### WHAT YOU SHOULD DO:
Whichever lines of the entries hold the word "lowTime" should be identified and copied.

### MATERIAL TO PROCESS:
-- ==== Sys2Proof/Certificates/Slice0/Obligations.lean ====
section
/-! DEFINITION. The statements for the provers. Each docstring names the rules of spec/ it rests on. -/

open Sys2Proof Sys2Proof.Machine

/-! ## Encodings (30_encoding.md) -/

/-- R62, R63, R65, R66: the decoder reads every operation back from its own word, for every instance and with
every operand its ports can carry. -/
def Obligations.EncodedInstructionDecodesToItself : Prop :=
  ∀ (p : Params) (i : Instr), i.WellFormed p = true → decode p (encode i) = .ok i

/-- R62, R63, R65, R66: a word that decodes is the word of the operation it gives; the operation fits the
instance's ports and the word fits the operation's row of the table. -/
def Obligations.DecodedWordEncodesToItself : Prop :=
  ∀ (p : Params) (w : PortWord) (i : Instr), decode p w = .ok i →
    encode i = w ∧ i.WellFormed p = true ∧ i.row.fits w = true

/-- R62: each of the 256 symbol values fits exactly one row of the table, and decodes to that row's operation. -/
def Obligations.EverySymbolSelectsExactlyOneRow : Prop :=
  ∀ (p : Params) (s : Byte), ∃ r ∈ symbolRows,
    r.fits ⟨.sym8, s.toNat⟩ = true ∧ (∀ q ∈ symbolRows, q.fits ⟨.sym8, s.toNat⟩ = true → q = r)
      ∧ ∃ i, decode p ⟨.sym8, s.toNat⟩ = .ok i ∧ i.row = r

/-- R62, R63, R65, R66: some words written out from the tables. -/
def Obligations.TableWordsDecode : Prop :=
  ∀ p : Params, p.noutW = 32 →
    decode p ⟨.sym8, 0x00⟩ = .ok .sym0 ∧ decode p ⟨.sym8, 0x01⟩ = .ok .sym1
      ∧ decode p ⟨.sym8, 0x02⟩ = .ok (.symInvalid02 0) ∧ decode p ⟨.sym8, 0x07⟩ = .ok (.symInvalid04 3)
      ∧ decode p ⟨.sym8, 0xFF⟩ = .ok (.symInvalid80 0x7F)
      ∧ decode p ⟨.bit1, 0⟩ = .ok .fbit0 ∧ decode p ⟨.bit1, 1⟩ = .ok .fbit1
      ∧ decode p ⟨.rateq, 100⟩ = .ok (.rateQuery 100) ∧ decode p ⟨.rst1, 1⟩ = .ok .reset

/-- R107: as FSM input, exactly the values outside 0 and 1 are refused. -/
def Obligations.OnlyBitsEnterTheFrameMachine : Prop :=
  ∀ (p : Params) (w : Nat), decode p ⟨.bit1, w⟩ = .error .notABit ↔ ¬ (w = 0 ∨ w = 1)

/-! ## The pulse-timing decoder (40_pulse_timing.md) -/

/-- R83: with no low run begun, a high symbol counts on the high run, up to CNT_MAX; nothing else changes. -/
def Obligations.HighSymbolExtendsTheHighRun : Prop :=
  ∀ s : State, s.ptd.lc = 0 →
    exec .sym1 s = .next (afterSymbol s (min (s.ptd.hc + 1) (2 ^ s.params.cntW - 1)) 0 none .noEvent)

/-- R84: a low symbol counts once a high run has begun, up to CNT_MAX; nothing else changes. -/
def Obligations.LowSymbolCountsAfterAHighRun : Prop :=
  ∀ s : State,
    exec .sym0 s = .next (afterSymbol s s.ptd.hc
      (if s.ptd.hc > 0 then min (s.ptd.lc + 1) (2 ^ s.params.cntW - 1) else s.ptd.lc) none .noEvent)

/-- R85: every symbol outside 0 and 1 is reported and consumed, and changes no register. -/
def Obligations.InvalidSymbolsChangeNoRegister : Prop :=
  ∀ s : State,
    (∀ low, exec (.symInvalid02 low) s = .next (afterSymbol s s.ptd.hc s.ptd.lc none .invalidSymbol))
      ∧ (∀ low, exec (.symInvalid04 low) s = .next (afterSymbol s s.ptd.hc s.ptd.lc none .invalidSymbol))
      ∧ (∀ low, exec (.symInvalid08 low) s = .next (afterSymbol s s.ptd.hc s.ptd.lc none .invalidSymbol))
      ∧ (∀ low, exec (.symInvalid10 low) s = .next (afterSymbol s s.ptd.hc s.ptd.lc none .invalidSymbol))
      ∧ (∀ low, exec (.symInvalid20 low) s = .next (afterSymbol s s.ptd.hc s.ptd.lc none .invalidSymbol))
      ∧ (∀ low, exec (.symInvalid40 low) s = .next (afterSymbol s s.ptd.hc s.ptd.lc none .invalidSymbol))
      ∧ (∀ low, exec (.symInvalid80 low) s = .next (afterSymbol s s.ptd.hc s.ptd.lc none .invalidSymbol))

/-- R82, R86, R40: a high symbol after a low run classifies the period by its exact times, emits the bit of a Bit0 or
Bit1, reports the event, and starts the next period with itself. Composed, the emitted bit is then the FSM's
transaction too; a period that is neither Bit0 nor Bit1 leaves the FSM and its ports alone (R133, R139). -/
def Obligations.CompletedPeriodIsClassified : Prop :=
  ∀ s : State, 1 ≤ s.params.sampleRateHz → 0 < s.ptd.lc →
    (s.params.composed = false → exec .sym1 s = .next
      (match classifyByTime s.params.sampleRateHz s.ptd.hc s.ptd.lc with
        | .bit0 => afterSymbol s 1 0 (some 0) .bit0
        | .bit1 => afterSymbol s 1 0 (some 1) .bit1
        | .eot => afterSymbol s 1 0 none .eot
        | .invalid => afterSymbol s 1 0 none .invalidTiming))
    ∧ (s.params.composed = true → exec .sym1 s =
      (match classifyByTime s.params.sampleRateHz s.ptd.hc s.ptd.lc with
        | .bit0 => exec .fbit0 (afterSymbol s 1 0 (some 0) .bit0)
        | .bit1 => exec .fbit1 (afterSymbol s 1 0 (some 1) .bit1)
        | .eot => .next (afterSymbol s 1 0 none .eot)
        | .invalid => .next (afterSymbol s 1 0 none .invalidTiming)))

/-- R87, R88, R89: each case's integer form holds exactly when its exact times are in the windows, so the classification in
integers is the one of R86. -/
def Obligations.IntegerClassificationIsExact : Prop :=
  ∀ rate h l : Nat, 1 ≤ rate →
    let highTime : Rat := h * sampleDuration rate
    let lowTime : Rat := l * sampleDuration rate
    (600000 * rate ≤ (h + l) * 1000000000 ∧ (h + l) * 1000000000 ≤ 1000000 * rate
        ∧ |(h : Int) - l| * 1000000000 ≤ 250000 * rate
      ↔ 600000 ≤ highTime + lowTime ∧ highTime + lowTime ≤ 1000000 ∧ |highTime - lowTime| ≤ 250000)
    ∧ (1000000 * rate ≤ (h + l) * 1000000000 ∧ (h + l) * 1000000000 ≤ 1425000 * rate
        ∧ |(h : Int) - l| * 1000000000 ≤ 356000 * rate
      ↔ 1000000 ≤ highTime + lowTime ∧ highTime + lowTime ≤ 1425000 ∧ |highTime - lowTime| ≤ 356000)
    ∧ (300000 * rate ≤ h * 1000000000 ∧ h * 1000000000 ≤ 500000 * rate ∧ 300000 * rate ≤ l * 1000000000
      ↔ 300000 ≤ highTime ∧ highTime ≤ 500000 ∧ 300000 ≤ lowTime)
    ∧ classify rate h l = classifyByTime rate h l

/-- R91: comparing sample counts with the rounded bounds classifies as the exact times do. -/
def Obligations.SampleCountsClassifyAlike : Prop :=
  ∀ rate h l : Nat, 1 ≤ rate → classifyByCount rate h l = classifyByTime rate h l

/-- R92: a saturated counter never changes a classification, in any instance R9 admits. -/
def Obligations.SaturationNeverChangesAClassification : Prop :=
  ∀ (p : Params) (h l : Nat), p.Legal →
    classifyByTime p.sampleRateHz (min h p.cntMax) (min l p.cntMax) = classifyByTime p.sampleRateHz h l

### PROBLEM SOLUTION:
    let lowTime : Rat := l * sampleDuration rate
      ↔ 600000 ≤ highTime + lowTime ∧ highTime + lowTime ≤ 1000000 ∧ |highTime - lowTime| ≤ 250000)
      ↔ 1000000 ≤ highTime + lowTime ∧ highTime + lowTime ≤ 1425000 ∧ |highTime - lowTime| ≤ 356000)
      ↔ 300000 ≤ highTime ∧ highTime ≤ 500000 ∧ 300000 ≤ lowTime)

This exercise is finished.